Wilson was appointed as a judge on the Court of Appeal of New Zealand in early 2007.

After serving less than a year on the Court of Appeal, Wilson was appointed to the Supreme Court of New Zealand in December 2007 to replace the retiring Sir Kenneth Keith.

Misconduct allegation and resignation
In 2010, three complaints were made to the Judicial Conduct Commissioner Sir David Gascoigne. It was alleged that Wilson had sat as a member of the Court of Appeal in which Alan Galbraith QC was representing one of the parties. The complaints alleged that Wilson had failed to disclose the extent to which he could be seen as beholden to Galbraith. The complaints stated that while Galbraith and Wilson both equally owned an equestrian business, Galbraith had put in approximately $200,000 more into the business than Wilson had. Galbraith was also a contractual guarantor on a loan Wilson had received from the bank. Wilson opposed the view that there was a logical connection behind these arrangements and a conflict of interest; however the legal threshold for recusal is "the appearance of bias", not bias itself.
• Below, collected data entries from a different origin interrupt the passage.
-- ==== Sys2Proof/Machine/Vehicles.lean ====
section
/-! DEFINITION. What passes from the strips to the record as plain data: pulse reports (R23), crossings (R43), axles (R48),
the open-vehicle context (R79), and the vehicle record with its axle entries (R162). -/

namespace Sys2Proof.Machine

/-- Upstream row 1 and downstream row 2 (Numbering). -/
inductive Row where
  | one | two
deriving DecidableEq, Repr

/-- Left (side 1, verge side) and right (side 2). -/
inductive Side where
  | left | right
deriving DecidableEq, Repr

/-- A pulse report (R23). -/
structure PulseReport where
  channel : ChannelId
  onset : Tick
  ended : Tick
  width : Nat
  peak : Nat
  area : Nat
  clipped : Bool
deriving DecidableEq, Repr

/-- A crossing (R43). -/
structure Crossing where
  lane : LaneId
  row : Row
  onset : Tick
  left : Option PulseReport
  right : Option PulseReport
  straddle : Bool
  missingSide : Bool
deriving DecidableEq, Repr

/-- Which rows an axle's crossings come from (R48). -/
inductive RowMark where
  | both | row1 | row2
deriving DecidableEq, Repr

/-- The single-wheel mark of an axle (R48). -/
inductive SingleMark where
  | clear | wheelMissed | sideOut
deriving DecidableEq, Repr

/-- An axle as the matcher forms it (R48). Its row, straddle and single-wheel marks follow from its crossings. -/
structure Axle where
  lane : LaneId
  row1 : Option Crossing
  row2 : Option Crossing
  ownSpeed : Option Nat   -- mm/s
  time : Tick
deriving DecidableEq, Repr

/-- An axle in a context: the axle, its effective speed (R81) and its spacing to the next axle (R86). -/
structure ContextAxle where
  axle : Axle
  eff : Nat               -- mm/s
  spacing : Option Nat    -- mm
deriving DecidableEq, Repr

/-- The open-vehicle context (R79). -/
structure Context where
  generation : Generation
  tw : Int
  held : Bool
  band : Band
  kd : Nat
  openTick : Tick
  lastTick : Tick
  fell : Bool
  split : Bool
  axles : List ContextAxle
deriving DecidableEq, Repr

/-- The quality codes, GOOD first and then in check order (R118). -/
inductive Quality where
  | good | fragment | incomplete | straddle | speedRange | acceleration | singleRow | rowDisagree | offscale | split
deriving DecidableEq, Repr

/-- The condition set (R125). -/
structure Conditions where
  tempHeld : Bool
  timebaseFree : Bool
  tailgate : Bool
  timeout : Bool
  captured : Bool
deriving DecidableEq, Repr

/-- The enforcement flags (R127 to R129). -/
structure Enforcement where
  axleOver : Bool
  gvwOver : Bool
  laneBanned : Bool
deriving DecidableEq, Repr

/-- An entry of a record's axle list (R162). -/
structure AxleEntry where
  load : Nat
  left : Nat
  right : Nat
  spacing : Option Nat    -- mm
  speed : Option Nat      -- 0.1 km/h
  row : RowMark
  straddle : Bool
  single : SingleMark
deriving DecidableEq, Repr

/-- A vehicle record (R162). Its axle count is the number of entries. -/
structure VehicleRecord where
  serial : Option Nat
  lane : LaneId
  seconds : Seconds
  subtick : Nat
  speed : Option Nat      -- 0.1 km/h
  cls : Nat
  quality : Quality
  split : Bool
  conditions : Conditions
  flags : Enforcement
  tw : Int
  generation : Nat
  kd : Nat
  gvw : Nat
  wheelbase : Nat
  axles : List AxleEntry
deriving DecidableEq, Repr

/-- What the four channel units of a lane receive of a closed vehicle: its lane, its quality and, for each axle, the channels
that supplied a pulse to its crossings (R28). -/
structure Supervision where
  lane : LaneId
  quality : Quality
  contributed : List (List ChannelId)
deriving DecidableEq, Repr

end Sys2Proof.Machine
end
On the basis of the complaints, a preliminary investigation by the Judicial Conduct Commissioner recommended that Attorney-General Chris Finlayson establish a Judicial Conduct Panel. The Judicial Conduct Commissioner publicly released the content of his recommendation before a Judicial Conduct Panel was appointed to investigate, effectively ending Wilson's ability to continue as a judge. The Judicial Conduct Commissioner's findings were subject to a successful judicial review by Wilson in the full High Court, which found the Judicial Conduct Commissioner had made several errors in law. The Court was also troubled that Wilson had been subject to the release of the report, which is envisaged to be confidential. The Court noted that Wilson had been the subject of "inaccurate publicity, apparently designed to hound him from office".

Wilson announced in October 2010 that he would resign from the Supreme Court, effective 5 November. The Ministry of Justice gave him one year's salary and per the JCC and JCP Act, his legal fees were paid for. It was reported that the government had rejected an earlier offer of Wilson to resign because the terms were unacceptable to the government. Wilson was the first New Zealand judge to resign after an accusal of judicial misconduct. 

Wilson did not keep his title The Honourable after resigning from the bench. 

Lawyer  Sue Grey from the original case who had originally argued Wilson had a conflict of interest, was fired from her job at Department of Conservation over her role in the case.

Notes

Court of Appeal of New Zealand judges
New Zealand King's Counsel
Supreme Court of New Zealand judges
Victoria University of Wellington alumni
Living people
Members of the Waitangi Tribunal
Year of birth missing (living people)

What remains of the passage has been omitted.